Poulsbo: Talking about that annexation

The city is hosting a public hearing to discuss the Gaines annexation, the boundaries for which envelop Salt’s property, at 7:15 p.m., Wednesday, May 5.

POULSBO — The prospect of seeing his family’s 130-year-old farmhouse get annexed into Poulsbo has Craig Salt feeling defeated.

“The core thing about this is that my great-grandparents and this farm were one of the first farms on this side of Liberty Bay,” Salt said.

The city is hosting a public hearing to discuss the Gaines annexation, the boundaries for which envelop Salt’s property, at 7:15 p.m., Wednesday, May 5 and is one of the final steps in the annexation process.

The proposed Gaines annexation, which involves 43.78 acres between Liberty Road and Marelaine Lane, was put on “pause” in April 2008, so the city could create a comprehensive plan for its outlying urban growth area.

The council will consider the annexation at the May 5 meeting.

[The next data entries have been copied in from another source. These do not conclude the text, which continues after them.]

theorem unpackHeader_of_declared {d : Nat} (h : declaredLength cfg (headerType hdr) (headerLenf hdr) = .ok d) :
    unpackHeader cfg hdr = .ok (headerType hdr, d) :=
  (unpackHeader_eq ..).2 ⟨rfl, h⟩

/-- The three illegal headers of R61. -/
theorem unpackHeader_of_illegal (h : illegalHeader cfg hdr) : unpackHeader cfg hdr = .err .framing := by
  unfold unpackHeader
  rcases declaredLength_cases cfg (headerType hdr) (headerLenf hdr) with
    ⟨h0, hdata, hcap, -⟩ | ⟨h2, hcap, -⟩ | ⟨-, e⟩
  · simp [illegalHeader, h0, hdata] at h
  · rcases h with ⟨h0, -⟩ | h1 | ⟨-, hlt⟩
    · rw [h0] at h2
      exact absurd h2 (by decide)
    · rw [h1] at h2
      exact absurd h2 (by decide)
    · omega
  · rw [e]

end Unpack

/-! ### Each header function undoes the other (R71, R72) -/

section Inverse

variable {cfg : Config} {hdr : Half} {t : FrameType} {d : Nat}

/-- The one kind of header that packing does not give back (R72): `CAP` written out in the length field of a
data-bearing type, where packing writes the sentinel. -/
def literalCap (cfg : Config) (t : FrameType) (hdr : Half) : Prop :=
  cfg.cap ≤ 8191 ∧ isData cfg t = true ∧ (headerLenf hdr).toNat = cfg.cap

theorem not_literalCap_of_large (hcap : 8192 ≤ cfg.cap) : ¬ literalCap cfg t hdr := by
  rintro ⟨hsmall, -, -⟩
  omega

theorem packHeader_of_literalCap (h : unpackHeader cfg hdr = .ok (t, d)) (hlit : literalCap cfg t hdr) :
    packHeader cfg t d = .ok (mkHeader t 0) := by
  obtain ⟨-, hd⟩ := (unpackHeader_eq ..).1 h
  obtain ⟨-, hdata, hlenf⟩ := hlit
  rcases declaredLength_cases cfg t (headerLenf hdr) with ⟨-, -, h2, e⟩ | ⟨h2, -, e⟩ | ⟨-, e⟩ <;>
    rw [e] at hd <;> cases hd
  · exact packHeader_sentinel h2 rfl hdata
  · exact packHeader_sentinel h2 hlenf hdata

theorem packHeader_of_unpackHeader (h : unpackHeader cfg hdr = .ok (t, d)) (hlit : ¬ literalCap cfg t hdr) :
    packHeader cfg t d = .ok hdr := by
  obtain ⟨rfl, hd⟩ := (unpackHeader_eq ..).1 h
  have hmax := (headerLenf hdr).isLt
  rcases declaredLength_cases cfg (headerType hdr) (headerLenf hdr) with
    ⟨h0, hdata, h2, e⟩ | ⟨h2, hcap, e⟩ | ⟨-, e⟩ <;>
    rw [e] at hd <;> cases hd
  · rw [packHeader_sentinel h2 rfl hdata, ← h0, mkHeader_fields]
  · have hne : ¬ ((headerLenf hdr).toNat = cfg.cap ∧ isData cfg (headerType hdr) = true) :=
      fun ⟨hlenf, hdata⟩ => hlit ⟨by omega, hdata, hlenf⟩
    rw [packHeader_literal h2 hcap (by omega) hne, BitVec.ofNat_toNat, BitVec.setWidth_eq, mkHeader_fields]

end Inverse

/-- Settles O16: the type of a packed header is read back, and its length field declares the total. -/
theorem unpackRecoversWhatPackWrote : Obligations.UnpackRecoversWhatPackWrote :=
  fun _ _ _ _ _ h => (unpackHeader_eq ..).2 (declaredLength_of_packHeader h)

/-- Settles O17: packing gives back every header but a literal `CAP`, and with `CAP` at least 8192 there is none. -/
theorem packRecoversWhatUnpackRead : Obligations.PackRecoversWhatUnpackRead := by
  refine fun cfg _ => ⟨fun hdr t d h => ?_, fun hcap h k p hh hk => ?_⟩
  · by_cases hlit : literalCap cfg t hdr
    · exact ⟨_, packHeader_of_literalCap h hlit, fun hn => absurd hlit hn, fun _ => rfl⟩
    · exact ⟨_, packHeader_of_unpackHeader h hlit, fun _ => rfl, fun hl => absurd hl hlit⟩
  · have hpack := packHeader_of_unpackHeader hh (not_literalCap_of_large hcap)
    rw [packHeader_of_unpackHeader hk (not_literalCap_of_large hcap)] at hpack
    exact (Result.ok.inj hpack).symm

/-! ### HDRPACK and HDRUNPK (R69, R70) -/

theorem exec_hdrpack_ok {s : State} {hdr : Half} (h : packHeader s.cfg s.aType s.aLen.toNat = .ok hdr) :
    exec .hdrpack s = .next { s with rHdr := hdr, status := 0x01 } := by
  rw [exec_hdrpack, h]
  rfl

theorem exec_hdrpack_err {s : State} (h : packHeader s.cfg s.aType s.aLen.toNat = .err .framing) :
    exec .hdrpack s = .next { s with rHdr := 0, status := 0x04 } := by
  rw [exec_hdrpack, h]
  rfl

Property owners who encourage the annexation do so for various reasons. Some residents are waiting to join into the city’s water after their private systems have became contaminated. Clair Bourgeois was on the fence about the annexation, but after her shared well was deemed undrinkable causing her to spend countless dollars on bottled drinking water, she is for it.

“When you’re outside in the county, sitting in (Urban Growth Area), you’re kind of in purgatory,” Erickson said.

Living outside Poulsbo’s city limits has raised a lot of issues for property owner Bob Hawkinson. He said it’s hard having a say in what the city does and develops around you, when you’re not part of the city.

“We’re working together so that local people can control the development,” Hawkinson said. “We get regulation without representation and I don’t think that’s fair and my neighbors don’t think that’s fair either.”

If the annexation becomes a reality, Salt plans to pack up the farmhouse and leave his family history behind.

When the talk of annexation started about nine years ago, Salt and his mother, Beverly Salt, lived on the almost four-acre property with their sheep, goats, chicken, rabbits and peacocks.

“I have one peacock left. The writing was kind of on the wall,” Salt said, explaining why he didn’t purchase more animals when his died. Continuing to keep and raise animals with a possible annexation into Poulsbo seemed a futile effort, as there would be limitations or requirements on the animals he could keep, he said.

His mother has since died. She died in the family’s farmhouse in which she was raised and where Salt, the lone occupant, currently lives. He was one of several people who inherited the land. After being a ferry boatman for 35 years, Salt retired to help his mother on the farm.

But there’s more to it than family history.

Being an “outsider,” didn’t stop Salt from being involved in Poulsbo politics. He’s not happy with the way he’s seen the city change since he was a child.

“That’s why they changed the name of Poulsbo to Viking City because that’s what they’re into now — raping, pillaging and plundering, it’s not Little Norway anymore,” Salt said.

With 42.42 acres of owned property being annexed, Salt is aware that development is coming to the land he calls home.

“Some brand new developer that comes into town has all the rights that the city can bestow on them and nobody has asked me what I wanted,” Salt said.

Mayor Becky Erickson became an unwilling resident of Poulsbo during the Noll annexation. She has fought hard to make future annexations a less jarring experience.

“I’ve been through it, I know it’s hell,” Erickson said. “I believe in reformation, not revolution. Which is, if you have a problem with the local government, you get off your rear end and do something about it.”

The city devised an annexation task force to oversee educating those coming into the city under annexation. Creating an annexation brochure, establishing public meetings and allowing the property owners access to people who can answer their questions are just some of the ways the city sought to make annexation easier, Erickson said.

“People like this gentleman (Salt), they do have a way to handle these things,” Erickson said. “If things are wrong, you fight and he shouldn’t give up.”